EMC VNX – Control Station Auditing

In this post I would like to cover two main topics: auditing the administrative access to the Control Station, and auditing events. Auditing is a specialized form of logging. The purpose of auditing is to record the “security-relevant events” that happen on a system and provide sufficient information about who initiated the event and the event’s affect on the system (eg. success or failure).
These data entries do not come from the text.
/-- Encodings that the map's tile descriptor reserves (R338), and a ranked loop of the wrong class (R267, R273). -/
def badTile (p : Plan) (c : Clause) : Bool :=
  let t := p.tile (cMap c)
  let m := p.map (cMap c)
  let ranks := cVerb c = 5 || (isContract c && cDecision c = 3)
  let cls := m.cls (cRankLoop c)
  (isContract c && (decide (t.pwMax < cPw c) || decide (t.paMax < cPa c) || !bit t.modes (cSparsity c)))
    || (cTarget c = 1 && !t.hashOk)
    || (ranks && !bit t.rankable (cRankLoop c))
    || (isContract c && cDecision c = 3 && cls ≠ 1 && cls ≠ 2)
    || (cVerb c = 5 && cOp c = 0 && cls ≠ 3)

/-- A PRIO outside the region's CLASSES (R304). -/
def badPrio (p : Plan) (c : Clause) : Bool :=
  decide (cRegion c < p.regions.length) && !bit (p.region (cRegion c)).classes (cPrio c)

/-- OUT_FORMAT set with no OUT noun (R264). -/
def badOutField (c : Clause) : Bool := cOut c = 0xFFFF && cOutFormat c ≠ 0

/-! ## BAD_NOUN -/

/-- A slot breaks its verb's use, or names no noun of the table. -/
def badSlots (p : Plan) (c : Clause) : Bool :=
  ((slotUse p c).zip (slotNumbers c)).any (fun e =>
    match e.1 with
    | .none => e.2 ≠ 0xFFFF
    | .may => e.2 ≠ 0xFFFF && (slotNoun p e.2).isNone
    | .must => (slotNoun p e.2).isNone)

/-- The nouns that a clause names, slot by slot. -/
def namedNouns (p : Plan) (c : Clause) : List Noun := (slotNumbers c).filterMap (slotNoun p)

/-- BAD_SESSION (R418). -/
def badSession (s : State) (t : Nat) (c : Clause) : Bool :=
  let x := s.session (cSession c)
  cSessionEn c && !(x.openFlag && decide (x.tenant = t))

/-- A session-relative noun without SESSION_EN, or one whose footprint passes STATE_SIZE of the tenant's own open session (R418). -/
def badSessionNoun (s : State) (t : Nat) (p : Plan) (c : Clause) : Bool :=
  (namedNouns p c).any (fun n => n.sessionRel &&
    (!cSessionEn c || (!badSession s t c && decide ((s.session (cSession c)).stateSize < n.base.toNat + footprint n))))

/-- Layouts that element reads take: DENSE, S24V, BPK, BAM (log 11). -/
def elemLayout (n : Noun) : Bool := n.layout = 0 || n.layout = 1 || n.layout = 5 || n.layout = 6

/-- DENSE, BPK or BAM. -/
def denseLayout (n : Noun) : Bool := n.layout = 0 || n.layout = 5 || n.layout = 6

/-- The sampled role's OUT: an S24V noun in a 2:4 mode (R144, R266). -/
def isSampled (p : Plan) (c : Clause) : Bool :=
  cVerb c = 2 && (cSparsity c = 1 || cSparsity c = 2) && isS24v p (cOut c)

/-- The layouts of the named nouns do not fit the verb, mode or role (R252, R262, R266, R274, R275, R277, R157; log 11). -/
def badLayout (p : Plan) (c : Clause) : Bool :=
  let o := p.noun (cOut c)
  let a := p.noun (cA c)
  let b := p.noun (cB c)
  let x := p.noun (cX c)
  let outOk := denseLayout o
  match cVerb c with
  | 0x01 => !(outOk && a.layout = 0 && denseLayout b)
  | 0x02 =>
    if isSampled p c then !(denseLayout a && denseLayout b)
    else !(outOk && denseLayout b &&
      (match cSparsity c with
       | 1 => a.layout = 1
       | 2 => a.layout = 1
       | 3 => a.layout = 6
       | 4 => a.layout = 5
       | 5 => a.layout = 7
       | _ => true))
  | 0x03 => !(elemLayout o && elemLayout a && (cOp c = 0 || elemLayout b))
  | 0x04 => !(elemLayout o && elemLayout a && (!isKeyed c || (if cX c = cA c then nKind a = 4
      else elemLayout x && x.dims = a.dims && x.ext = a.ext)))
  | 0x05 => !(o.layout = 0 && elemLayout a)
  | 0x06 => !(o.layout = 0 && a.layout = 0 && x.layout = 0 && x.dims = 0 && (x.format = 0x0F || nKind x = 4)
      && nExt o 0 ≤ nExt x 0)
  | 0x07 => !(o.layout = 0 && a.layout = 0 && x.layout = 0 && x.dims = 0 && (x.format = 0x0F || nKind x = 4)
      && nExt a 0 ≤ nExt x 0)
  | 0x08 => cOp c = 0 && !(o.layout = 0 && a.layout = 0)
  | 0x09 => !(a.layout = 0 && (o.layout = 1 || o.layout = 5 || o.layout = 6) && (o.layout ≠ 1 || x.layout = 4))
  | 0x0A => !(o.layout = 0 && (a.layout = 1 || a.layout = 5 || a.layout = 6) && (a.layout ≠ 1 || x.layout = 4))
  | 0x11 => !(o.layout = 4 && (a.layout = 2 || a.layout = 3) && nExt o 0 = nExt a 0 && nExt o 1 = nExt a 1)
  | _ => false

/-- The declared extents' product over the COL loops: the channels a TABLE must hold (R260, log 13). -/
def channels (p : Plan) (c : Clause) : Nat :=
  prodNat (((p.map (cMap c)).loopsOf 1).map (fun l => (p.tile (cMap c)).extent.getD l 0))

/-- The TABLE noun breaks R253 or R260. -/
def badTable (p : Plan) (c : Clause) : Bool :=
  match slotNoun p (cTable c) with
  | none => false
  | some n => !(n.format = 0 && n.layout = 0 && n.dims = 0) || decide (nExt n 0 < channels p c)

/-- Index values that an L2 tile covers along a term (R311). -/
def termSpan (t : TileDesc) (d : DWord) : Nat :=
  let v := d.toNat
  let part := fun (en lp co : Nat) =>
    if bit v en then (signed 16 co).natAbs * (t.t2.getD lp 1 - 1) else 0
  1 + part 3 (bits v 2 0) (bits v 31 16) + part 7 (bits v 6 4) (bits v 47 32)

/-- Bytes of a row of k elements as it lands (log 14). -/
def landRow (n : Noun) (k : Nat) : Nat :=
  match n.layout with
  | 1 => rowBytes n (2 * ceilDiv k 4)
  | 5 => ceilDiv k 64 * (8 + 8 * nWidth n)
  | _ => rowBytes n k

/-- A byte count rounded up to 64. -/
def up64 (n : Nat) : Nat := ceilDiv n 64 * 64

/-- Most entries of a COORD noun that an L2 tile can land: its L1 tiles at the capacity Z that the landing check holds them to (R155). -/
def tileEntries (t : TileDesc) (n : Noun) (ts : List DWord) : Nat :=
  min (entryCap n) (prodNat ((slotLoops ts).map (fun l => ceilDiv (t.t2.getD l 1) (max 1 (t.t1.getD l 1)))) * t.nzCap)

/-- Bytes of a noun's landed L2 tile; rows begin on 64-byte boundaries (R251, R327, log 14). `per` elements stand along the innermost dimension
for each index that the terms give: 2k words of a rank list (R203). A mask lands the bytes of its forward plane; a COORD noun its chunk
table, entries and values. -/
def landBytes (per : Nat) (t : TileDesc) (n : Noun) (ts : List DWord) : Nat :=
  let span := fun (d : Nat) => min (termSpan t (ts.getD d 0)) (nExt n d)
  match n.layout with
  | 4 => span 0 * up64 (ceilDiv (span 1) 4)
  | 7 =>
    let e := tileEntries t n ts
    up64 (4 * (ceilDiv (span 0) 128 * ceilDiv (span 1) 1024 + 1)) + up64 (4 * e) + up64 (ceilDiv (e * nWidth n) 8)
  | _ => prodNat ((List.range n.dims).map span) * up64 (landRow n (min (per * termSpan t (ts.getD n.dims 0)) (nExt n n.dims)))

/-- A noun that the pump lands: one of global, DDR or session-relative base (R327). -/
def lands (n : Noun) : Bool :=
  n.sessionRel || bit n.base.toNat 63 || bits n.base.toNat 55 52 = 0

/-- Half size of a landing slot of R310: 0 OUT, 1 TABLE, 2 A, 3 B, 4 X. -/
def halfSize (t : TileDesc) (slot : Nat) : Nat := 64 * (t.land.getD slot (0, 0)).2

/-- Elements that stand in a noun for each index of a clause's terms: the words of a rank list where OUT receives lists, or list-merge RANK
reads them (R203, R204, R267). -/
def listWords (c : Clause) (isOut : Bool) : Nat :=
  if (isOut && (cVerb c = 5 || (isContract c && cDecision c = 3))) || (!isOut && cVerb c = 5 && cOp c = 1) then 2 * cK c else 1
Auditing on the VNX Control Station

Auditing is one of the highest priority customer requests in the system management arena. The auditing feature on VNX Control Station is enabled by default and starts when the CS is booted.

Default Audit Events

The default audit events are in audit.rules file, that is located in /etc/audit/audit.rules. The file is configured to provide auditing events important to the VNX. The file can be modified to provide any custom audit requirements. By default the audit is enabled for:

  • root file system access by Administrators
  • a list of “sensitive” system files
  • changes to the audit infrastructure
  • users authenticating to the system

Audit Events types

There are several main record types associated to the audit events:

  • SYSCALL – information associated with a system call invocation
  • PATH – information about a file being accessed
  • CWD – the current working directory of the process
  • USER_XXXX – events associated with a user authenticating to the system
  • FS_WATCH – associated with accessing a file system object that has an explicit watch placed on it.

Audit Commands

The commands for auditing are native Linux commands. There are no VNX specific commands for auditing. Of course all commands have man pages if you wish to gather more information, but in summary the commands are:

  • /sbin/auditctl – this command controls the kernel’s audit subsystem.
  • /sbin/ausearch – this command reads the audit trail
    • The audit.log file is a plain text, but it contains numeric values that make it difficult to read. The ausearch command offers options that translate the values to names.
  • /sbin/aureport – this command produces summary reports of the audit logs.
An example for creating Audit Reports

An example for creating Audit Reports

  • /sbin/service auditd – this command controls the audit subsystem and has the listed options.

Audit Backups

The auditing configuration files and the current audit log file are back up to the backend file system /nas/var/auditing. Every 180 seconds the auditing backup is performed for each Control Station. If the Control Station in slot 0 is replaces, the software recovery steps try to automatically restore the audit configuration from the backend backups. Recovery of the slot 1 Control Stations auditing has to be performed manually.